WHAT THE TASK ASKS
Take the records below and copy them exactly.

RECORDS TO PROCESS
◇ ◇ ◇

-- ==== Sys2Proof/Laws/Memory.lean ====
section
/-! SUPPORT. The laws of the buffer memory: what a read gives after a write, and that every memory operation keeps the
canonical form. -/

namespace Sys2Proof.Machine

/-! ### Reading after writing -/

/-- A byte reads as what was written there last; every other byte reads as before. -/
theorem read?_write (m : Memory) (a : Nat) (b : Byte) (x : Nat) :
    Memory.read? (Memory.write m a b) x = if x = a then some b else Memory.read? m x := by
  induction m with
  | nil => simp [Memory.write, Memory.read?]
  | cons c rest ih =>
    obtain ⟨k, v⟩ := c
    simp only [Memory.write]
    split
    · simp only [Memory.read?]
    · split
      · rename_i h
        subst h
        simp only [Memory.read?]
        split <;> rfl
      · simp only [Memory.read?, ih]
        by_cases hk : x = k
        · have : x ≠ a := fun h => by omega
          simp [hk, show k ≠ a by omega]
        · simp [hk]

/-- `MemWrite` of a byte sequence: inside the region a byte is the sequence's, outside it is as before. -/
theorem read?_writeBytes (m : Memory) (p : Nat) (bs : List Byte) (x : Nat) :
    Memory.read? (Memory.writeBytes m p bs) x =
      if p ≤ x ∧ x < p + bs.length then bs[x - p]? else Memory.read? m x := by
  induction bs generalizing m p with
  | nil => simp [Memory.writeBytes, show ¬ (p ≤ x ∧ x < p) by omega]
  | cons b bs ih =>
    rw [Memory.writeBytes, ih, read?_write, List.length_cons]
    by_cases hx : x = p
    · subst hx; simp
    · by_cases hin : p + 1 ≤ x ∧ x < p + 1 + bs.length
      · rw [if_pos hin, if_pos (by omega), show x - p = (x - (p + 1)) + 1 by omega, List.getElem?_cons_succ]
      · rw [if_neg hin, if_neg hx, if_neg (by omega)]

/-- A byte outside the written region is unchanged. -/
theorem read?_writeBytes_outside (m : Memory) (p : Nat) (bs : List Byte) (x : Nat) (h : x < p ∨ p + bs.length ≤ x) :
    Memory.read? (Memory.writeBytes m p bs) x = Memory.read? m x := by
  rw [read?_writeBytes, if_neg (by omega)]

/-! ### The canonical form -/

/-- In a canonical memory every later offset is above the first. -/
theorem wf_cons_lt (m : Memory) (a : Nat) (b : Byte) (h : Memory.wf ((a, b) :: m) = true) :
    ∀ c ∈ m, a < c.1 := by
  induction m generalizing a b with
  | nil => intro c hc; cases hc
  | cons d rest ih =>
    obtain ⟨k, v⟩ := d
    simp only [Memory.wf, Bool.and_eq_true, decide_eq_true_eq] at h
    intro c hc
    rcases List.mem_cons.1 hc with rfl | hc
    · exact h.1
    · have := ih k v h.2 c hc
      omega

/-- The tail of a canonical memory is canonical. -/
theorem wf_tail (m : Memory) (c : Host.Cell) (h : Memory.wf (c :: m) = true) : Memory.wf m = true := by
  cases m with
  | nil => rfl
  | cons d rest =>
    obtain ⟨a, b⟩ := c
    obtain ⟨k, v⟩ := d
    simp only [Memory.wf, Bool.and_eq_true] at h
    exact h.2

/-- A canonical memory with a lower first entry is canonical. -/
theorem wf_cons (m : Memory) (a : Nat) (b : Byte) (h : Memory.wf m = true) (hlt : ∀ c ∈ m, a < c.1) :
    Memory.wf ((a, b) :: m) = true := by
  cases m with
  | nil => rfl
  | cons d rest =>
    obtain ⟨k, v⟩ := d
    simp only [Memory.wf, Bool.and_eq_true, decide_eq_true_eq]
    exact ⟨hlt (k, v) (List.mem_cons_self ..), h⟩

/-- The offsets of a memory after a write: the old ones and the written one. -/
theorem mem_write (m : Memory) (a : Nat) (b : Byte) (c : Host.Cell) (h : c ∈ Memory.write m a b) :
    c = (a, b) ∨ c ∈ m := by
  induction m with
  | nil => simpa [Memory.write] using h
  | cons d rest ih =>
    obtain ⟨k, v⟩ := d
    simp only [Memory.write] at h
    split at h
    · simpa using h
    · split at h
      · rcases List.mem_cons.1 h with h | h
        · exact .inl h
        · exact .inr (List.mem_cons_of_mem _ h)
      · rcases List.mem_cons.1 h with h | h
        · exact .inr (h ▸ List.mem_cons_self ..)
        · rcases ih h with h | h
          · exact .inl h
          · exact .inr (List.mem_cons_of_mem _ h)

/-- A write keeps the canonical form. -/
theorem wf_write (m : Memory) (a : Nat) (b : Byte) (h : Memory.wf m = true) : Memory.wf (Memory.write m a b) = true := by
  induction m with
  | nil => rfl
  | cons d rest ih =>
    obtain ⟨k, v⟩ := d
    have hlt := wf_cons_lt rest k v h
    have ht := wf_tail rest (k, v) h
    simp only [Memory.write]
    split
    · refine wf_cons _ a b h fun c hc => ?_
      rcases List.mem_cons.1 hc with rfl | hc
      · assumption
      · have := hlt c hc
        omega
    · split
      · rename_i hk
        exact wf_cons _ a b ht fun c hc => hk ▸ hlt c hc
      · refine wf_cons _ k v (ih ht) fun c hc => ?_
        rcases mem_write rest a b c hc with rfl | hc
        · show k < a
          omega
        · exact hlt c hc

/-- `MemWrite` keeps the canonical form. -/
theorem wf_writeBytes (m : Memory) (p : Nat) (bs : List Byte) (h : Memory.wf m = true) :
    Memory.wf (Memory.writeBytes m p bs) = true := by
  induction bs generalizing m p with
  | nil => exact h
  | cons b bs ih => exact ih _ _ (wf_write m p b h)

/-- A write inside the buffer keeps the memory inside it. -/
theorem within_write (m : Memory) (a size : Nat) (b : Byte) (h : Memory.within m size = true) (ha : a < size) :
    Memory.within (Memory.write m a b) size = true := by
  simp only [Memory.within, List.all_eq_true, decide_eq_true_eq] at h ⊢
  intro c hc
  rcases mem_write m a b c hc with rfl | hc
  · exact ha
  · exact h c hc

/-- `MemWrite` inside the buffer keeps the memory inside it. -/
theorem within_writeBytes (m : Memory) (p size : Nat) (bs : List Byte) (h : Memory.within m size = true)
    (hp : bs = [] ∨ p + bs.length ≤ size) : Memory.within (Memory.writeBytes m p bs) size = true := by
  induction bs generalizing m p with
  | nil => exact h
  | cons b bs ih =>
    rcases hp with hp | hp
    · cases hp
    · rw [List.length_cons] at hp
      exact ih _ _ (within_write m p size b h (by omega)) (.inr (by omega))

end Sys2Proof.Machine
end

◇ ◇ ◇

SOLUTION FOR THIS TASK
-- ==== Sys2Proof/Laws/Memory.lean ====
section
/-! SUPPORT. The laws of the buffer memory: what a read gives after a write, and that every memory operation keeps the
canonical form. -/

namespace Sys2Proof.Machine

/-! ### Reading after writing -/

/-- A byte reads as what was written there last; every other byte reads as before. -/
theorem read?_write (m : Memory) (a : Nat) (b : Byte) (x : Nat) :
    Memory.read? (Memory.write m a b) x = if x = a then some b else Memory.read? m x := by
  induction m with
  | nil => simp [Memory.write, Memory.read?]
  | cons c rest ih =>
    obtain ⟨k, v⟩ := c
    simp only [Memory.write]
    split
    · simp only [Memory.read?]
    · split
      · rename_i h
        subst h
        simp only [Memory.read?]
        split <;> rfl
      · simp only [Memory.read?, ih]
        by_cases hk : x = k
        · have : x ≠ a := fun h => by omega
          simp [hk, show k ≠ a by omega]
        · simp [hk]

/-- `MemWrite` of a byte sequence: inside the region a byte is the sequence's, outside it is as before. -/
theorem read?_writeBytes (m : Memory) (p : Nat) (bs : List Byte) (x : Nat) :
    Memory.read? (Memory.writeBytes m p bs) x =
      if p ≤ x ∧ x < p + bs.length then bs[x - p]? else Memory.read? m x := by
  induction bs generalizing m p with
  | nil => simp [Memory.writeBytes, show ¬ (p ≤ x ∧ x < p) by omega]
  | cons b bs ih =>
    rw [Memory.writeBytes, ih, read?_write, List.length_cons]
    by_cases hx : x = p
    · subst hx; simp
    · by_cases hin : p + 1 ≤ x ∧ x < p + 1 + bs.length
      · rw [if_pos hin, if_pos (by omega), show x - p = (x - (p + 1)) + 1 by omega, List.getElem?_cons_succ]
      · rw [if_neg hin, if_neg hx, if_neg (by omega)]

/-- A byte outside the written region is unchanged. -/
theorem read?_writeBytes_outside (m : Memory) (p : Nat) (bs : List Byte) (x : Nat) (h : x < p ∨ p + bs.length ≤ x) :
    Memory.read? (Memory.writeBytes m p bs) x = Memory.read? m x := by
  rw [read?_writeBytes, if_neg (by omega)]

/-! ### The canonical form -/

/-- In a canonical memory every later offset is above the first. -/
theorem wf_cons_lt (m : Memory) (a : Nat) (b : Byte) (h : Memory.wf ((a, b) :: m) = true) :
    ∀ c ∈ m, a < c.1 := by
  induction m generalizing a b with
  | nil => intro c hc; cases hc
  | cons d rest ih =>
    obtain ⟨k, v⟩ := d
    simp only [Memory.wf, Bool.and_eq_true, decide_eq_true_eq] at h
    intro c hc
    rcases List.mem_cons.1 hc with rfl | hc
    · exact h.1
    · have := ih k v h.2 c hc
      omega

/-- The tail of a canonical memory is canonical. -/
theorem wf_tail (m : Memory) (c : Host.Cell) (h : Memory.wf (c :: m) = true) : Memory.wf m = true := by
  cases m with
  | nil => rfl
  | cons d rest =>
    obtain ⟨a, b⟩ := c
    obtain ⟨k, v⟩ := d
    simp only [Memory.wf, Bool.and_eq_true] at h
    exact h.2

/-- A canonical memory with a lower first entry is canonical. -/
theorem wf_cons (m : Memory) (a : Nat) (b : Byte) (h : Memory.wf m = true) (hlt : ∀ c ∈ m, a < c.1) :
    Memory.wf ((a, b) :: m) = true := by
  cases m with
  | nil => rfl
  | cons d rest =>
    obtain ⟨k, v⟩ := d
    simp only [Memory.wf, Bool.and_eq_true, decide_eq_true_eq]
    exact ⟨hlt (k, v) (List.mem_cons_self ..), h⟩

/-- The offsets of a memory after a write: the old ones and the written one. -/
theorem mem_write (m : Memory) (a : Nat) (b : Byte) (c : Host.Cell) (h : c ∈ Memory.write m a b) :
    c = (a, b) ∨ c ∈ m := by
  induction m with
  | nil => simpa [Memory.write] using h
  | cons d rest ih =>
    obtain ⟨k, v⟩ := d
    simp only [Memory.write] at h
    split at h
    · simpa using h
    · split at h
      · rcases List.mem_cons.1 h with h | h
        · exact .inl h
        · exact .inr (List.mem_cons_of_mem _ h)
      · rcases List.mem_cons.1 h with h | h
        · exact .inr (h ▸ List.mem_cons_self ..)
        · rcases ih h with h | h
          · exact .inl h
          · exact .inr (List.mem_cons_of_mem _ h)

/-- A write keeps the canonical form. -/
theorem wf_write (m : Memory) (a : Nat) (b : Byte) (h : Memory.wf m = true) : Memory.wf (Memory.write m a b) = true := by
  induction m with
  | nil => rfl
  | cons d rest ih =>
    obtain ⟨k, v⟩ := d
    have hlt := wf_cons_lt rest k v h
    have ht := wf_tail rest (k, v) h
    simp only [Memory.write]
    split
    · refine wf_cons _ a b h fun c hc => ?_
      rcases List.mem_cons.1 hc with rfl | hc
      · assumption
      · have := hlt c hc
        omega
    · split
      · rename_i hk
        exact wf_cons _ a b ht fun c hc => hk ▸ hlt c hc
      · refine wf_cons _ k v (ih ht) fun c hc => ?_
        rcases mem_write rest a b c hc with rfl | hc
        · show k < a
          omega
        · exact hlt c hc

/-- `MemWrite` keeps the canonical form. -/
theorem wf_writeBytes (m : Memory) (p : Nat) (bs : List Byte) (h : Memory.wf m = true) :
    Memory.wf (Memory.writeBytes m p bs) = true := by
  induction bs generalizing m p with
  | nil => exact h
  | cons b bs ih => exact ih _ _ (wf_write m p b h)

/-- A write inside the buffer keeps the memory inside it. -/
theorem within_write (m : Memory) (a size : Nat) (b : Byte) (h : Memory.within m size = true) (ha : a < size) :
    Memory.within (Memory.write m a b) size = true := by
  simp only [Memory.within, List.all_eq_true, decide_eq_true_eq] at h ⊢
  intro c hc
  rcases mem_write m a b c hc with rfl | hc
  · exact ha
  · exact h c hc

/-- `MemWrite` inside the buffer keeps the memory inside it. -/
theorem within_writeBytes (m : Memory) (p size : Nat) (bs : List Byte) (h : Memory.within m size = true)
    (hp : bs = [] ∨ p + bs.length ≤ size) : Memory.within (Memory.writeBytes m p bs) size = true := by
  induction bs generalizing m p with
  | nil => exact h
  | cons b bs ih =>
    rcases hp with hp | hp
    · cases hp
    · rw [List.length_cons] at hp
      exact ih _ _ (within_write m p size b h (by omega)) (.inr (by omega))

end Sys2Proof.Machine
end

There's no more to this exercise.